On August 17, 2007, Plaintiff, an Albanian union electrician from Local 3, was employed by Urban Power and Lighting. His company was performing an electrical upgrade to various classrooms at Prospect Heights High School. On the date of his accident, Plaintiff entered a classroom on the third floor of the school. His job duties were to change the electrical components of an HVAC system, which were contained within the drop ceiling in the classroom. He had a 6 foot, A-Frame ladder with him, which was too short to perform this work. He noticed an eight foot ladder, which belonged to another trade. This ladder was inside the room that Plaintiff was in and was fully opened. Plaintiff decided to use this ladder to perform his work. He climbed the ladder up to the seventh rung and began working. Less than a minute later, the ladder started wobbling and it fell and the plaintiff fell as well. Plaintiff moved for summary judgment as to liability, pursuant to Labor Law Section 240(1), alleging that the Plaintiff was not provided with the proper protection within the meaning of the statute. Defendants cross moved for summary judgment claiming that the Plaintiff's action of using a ladder, belonging to a different trade was the sole proximate cause of his accident. They further alleged that Plaintiff was recalcitrant because he used a ladder belonging to a different trade, rather than going to his employer's storage area, where Plaintiff admitted, several ladders were available. Plaintiff presented an affidavit from his co-worker and partner which stated that the trades on this job site used each others ladders interchangeably. Summary Judgement was granted by Justice Mark Partnow on December 29, 2009.

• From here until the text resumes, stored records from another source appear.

theorem execRegionReturnTimeout_keeps (x1 : Fin 12) (x2 : State) :
    OutKeeps x2 (execRegionReturnTimeout x1 x2) := by
  unfold execRegionReturnTimeout
  extract_lets v0 v1 v2
  refine OutKeeps.have v1 ?_ fun h3 => ?_
  · with_reducible refine Keeps.step (Keeps.ofSame (State.setRegion_same _ _ _) (by decide)) ?_
    exact Keeps.refl _
  clear_value v1
  refine OutKeeps.have v2 ?_ fun h4 => ?_
  · refine Keeps.ite ?_ ?_
    · with_reducible refine Keeps.step (Keeps.ofSame (State.tickFree_same _) (by decide)) ?_
      with_reducible refine Keeps.step (State.setReg_keeps _ _ _) ?_
      exact h3
    · exact h3
  clear_value v2
  refine OutKeeps.ite ?_ ?_
  · refine OutKeeps.next ?_
    exact Keeps.refl _
  · refine OutKeeps.next ?_
    with_reducible refine Keeps.step (State.reportSite_keeps _ _) ?_
    with_reducible refine Keeps.step (State.calDrop_keeps _ _) ?_
    exact h4

theorem execPathTrainingEnd_keeps (x1 x2 : Fin 12) (x3 : List (Fin 96)) (x4 : State) :
    OutKeeps x4 (execPathTrainingEnd x1 x2 x3 x4) := by
  unfold execPathTrainingEnd
  extract_lets v0 v1
  refine OutKeeps.ite ?_ ?_
  · refine OutKeeps.next ?_
    exact Keeps.refl _
  · refine OutKeeps.next ?_
    refine Keeps.foldl ?_ fun q2 y3 h4 => ?_
    · exact Keeps.refl _
    · extract_lets v5 v6 v7
      refine Keeps.have v6 ?_ fun h8 => ?_
      · with_reducible refine Keeps.step (Keeps.ofSame (State.setPath_same _ _ _ _ _) (by decide)) ?_
        exact h4
      clear_value v6
      refine Keeps.have v7 ?_ fun h9 => ?_
      · with_reducible refine Keeps.step (Keeps.ofSame (State.sendIdent_same _ _ _ _ _ _ _) (by decide)) ?_
        exact h8
      clear_value v7
      refine Keeps.ite ?_ ?_
      · exact h4
      · refine Keeps.ite ?_ ?_
        · exact h8
        · refine Keeps.ite ?_ ?_
          · with_reducible refine Keeps.step (State.laneReturn_keeps _ _ _) ?_
            with_reducible refine Keeps.step (State.trainFail_keeps _ _ _ _) ?_
            exact h9
          · with_reducible refine Keeps.step (State.trainPass_keeps _ _ _ _) ?_
            exact h9

theorem State.startFullCal_keeps (x1 : State) (x2 : Nat) :
    Keeps x1 (State.startFullCal x1 x2) := by
  unfold State.startFullCal
  extract_lets v0 v1 v2
  refine Keeps.have v1 ?_ fun h3 => ?_
  · with_reducible refine Keeps.step (State.bump_keeps _ _) ?_
    with_reducible refine Keeps.step (Keeps.ofSame (State.setRegion_same _ _ _) (by decide)) ?_
    exact Keeps.refl _
  clear_value v1
  refine Keeps.ite ?_ ?_
  · with_reducible refine Keeps.step (Keeps.ofSame (State.scheduleSite_same _ _) (by decide)) ?_
    exact h3
  · with_reducible refine Keeps.step (State.startReset_keeps _ _) ?_
    with_reducible refine Keeps.step (Keeps.ofSame (State.setRegion_same _ _ _) (by decide)) ?_
    exact h3

theorem State.dueFullCal_keeps (x1 : State) (x2 : Nat) :
    Keeps x1 (State.dueFullCal x1 x2) := by
  unfold State.dueFullCal
  extract_lets v0
  refine Keeps.ite ?_ ?_
  · with_reducible refine Keeps.step (State.startFullCal_keeps _ _) ?_
    with_reducible refine Keeps.step (Keeps.ofSame (State.setRegion_same _ _ _) (by decide)) ?_
    exact Keeps.refl _
  · exact Keeps.refl _

theorem State.wrongLine_keeps (x1 : State) (x2 : Nat) :
    Keeps x1 (State.wrongLine x1 x2) := by
  unfold State.wrongLine
  extract_lets v0 v1 v2
  with_reducible refine Keeps.step (State.dueFullCal_keeps _ _) ?_
  with_reducible refine Keeps.step (Keeps.ofSame (State.setRegion_same _ _ _) (by decide)) ?_
  exact Keeps.refl _

theorem execIdentityReport_keeps (x1 : State) :
    OutKeeps x1 (execIdentityReport x1) := by
  unfold execIdentityReport
  split
  · rename_i e0 e1
    refine OutKeeps.next ?_
    exact Keeps.refl _
  · rename_i e2 e3 e4 e5 e6 e7
    extract_lets v8 v9 v10 v11 v12 v13 v14 v15
    refine OutKeeps.have v8 ?_ fun h16 => ?_
    · dsimp only [v8]
      with_reducible refine Keeps.record rfl ?_ ?_
      · exact Keeps.of_eq rfl rfl rfl rfl
      exact Keeps.refl _
    clear_value v8
    refine OutKeeps.ite ?_ ?_
    · refine OutKeeps.next ?_
      with_reducible refine Keeps.step (State.wrongLine_keeps _ _) ?_
      with_reducible refine Keeps.step (State.relockLane_keeps _ _ _ _) ?_
      with_reducible refine Keeps.step (State.bump_keeps _ _) ?_
      exact h16
    · refine OutKeeps.ite ?_ ?_
      · refine OutKeeps.next ?_
        refine Keeps.foldl ?_ fun q17 y18 h19 => ?_
        · with_reducible refine Keeps.step (State.pathOut_keeps _ _ _ _) ?_
          exact h16
        · with_reducible refine Keeps.step (State.wrongLine_keeps _ _) ?_
          with_reducible refine Keeps.step (Keeps.ofSame (State.restartCal_same _ _) (by decide)) ?_
          with_reducible refine Keeps.step (State.ringLost_keeps _ _) ?_
          with_reducible refine Keeps.step (State.bump_keeps _ _) ?_
          exact h19
      · refine OutKeeps.ite ?_ ?_
        · refine OutKeeps.next ?_
          with_reducible refine Keeps.step (State.pathOut_keeps _ _ _ _) ?_
          exact h16
        · refine OutKeeps.next ?_
          exact h16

Plaintiff fell approximately ten feet onto his back. He was taken via ambulance to Kings County Hospital, where he was admitted for three days. X-rays revealed a fractured right wrist, which required casting, closed fracture of the S1-S2 and transverse process fractures at L1, L2, and L3. He was released three days later. He underwent an MRI of his lumbar spine which revealed a herniated disc at L5-S1. He underwent physical therapy and epidural injections with no relief of his symptoms. He ultimately underwent a L5-S1 fusion. Due to a mal-union, caused by Plaintiff's cigarette smoking, Plaintiff was required to undergo another fusion at the L5-S1 level. He ultimately developed Complex Regional Pain Syndrome/RSD in his right foot. His pain management physician Dr. Bakshi would have testified that the CRPS was a direct result of the two lumbar surgeries that Plaintiff had underwent. Plaintiff would have claimed that he was totally and permanently disabled from his employment and any alternative employment.
Defendants' would have argued that Plaintiff's lumbar condition was pre-existing and unrelated to the subject accident. They would have introduced evidence that the plaintiff had been involved in a motor vehicle accident one year prior, which resulted in him going to a hospital and treating for cervical and lumbar pain up until four days prior to the subject accident and attending 92 Physical Therapy sessions as well as 87 chiropractic visits. They would have argued that the MRI taken immediately after his motor vehicle and the one taken after his ladder fall were identical in findings and that his doctors had found him disabled from working as a result of his motor vehicle accident. They would have argued that the competent producing cause of his lumbar condition and the resultant fusions were Grade 1 spondylolisthesis and spondylosis, pre-existing conditions not related to the subject accident. They would have also argued that Plaintiff did not tell the defense experts about his prior lumbar condition and prior motor vehicle accident and in fact did not even tell his own treating physicians. They would have further argued that, given the condition of Plaintiff's cervical and lumbar areas, he would not have been able to remain in his occupation for his entire work life expectancy. Their Vocational Rehabilitation expert would have testified that Plaintiff was a candidate for a sedentary type job, where he could potentially earn $45,000 per year.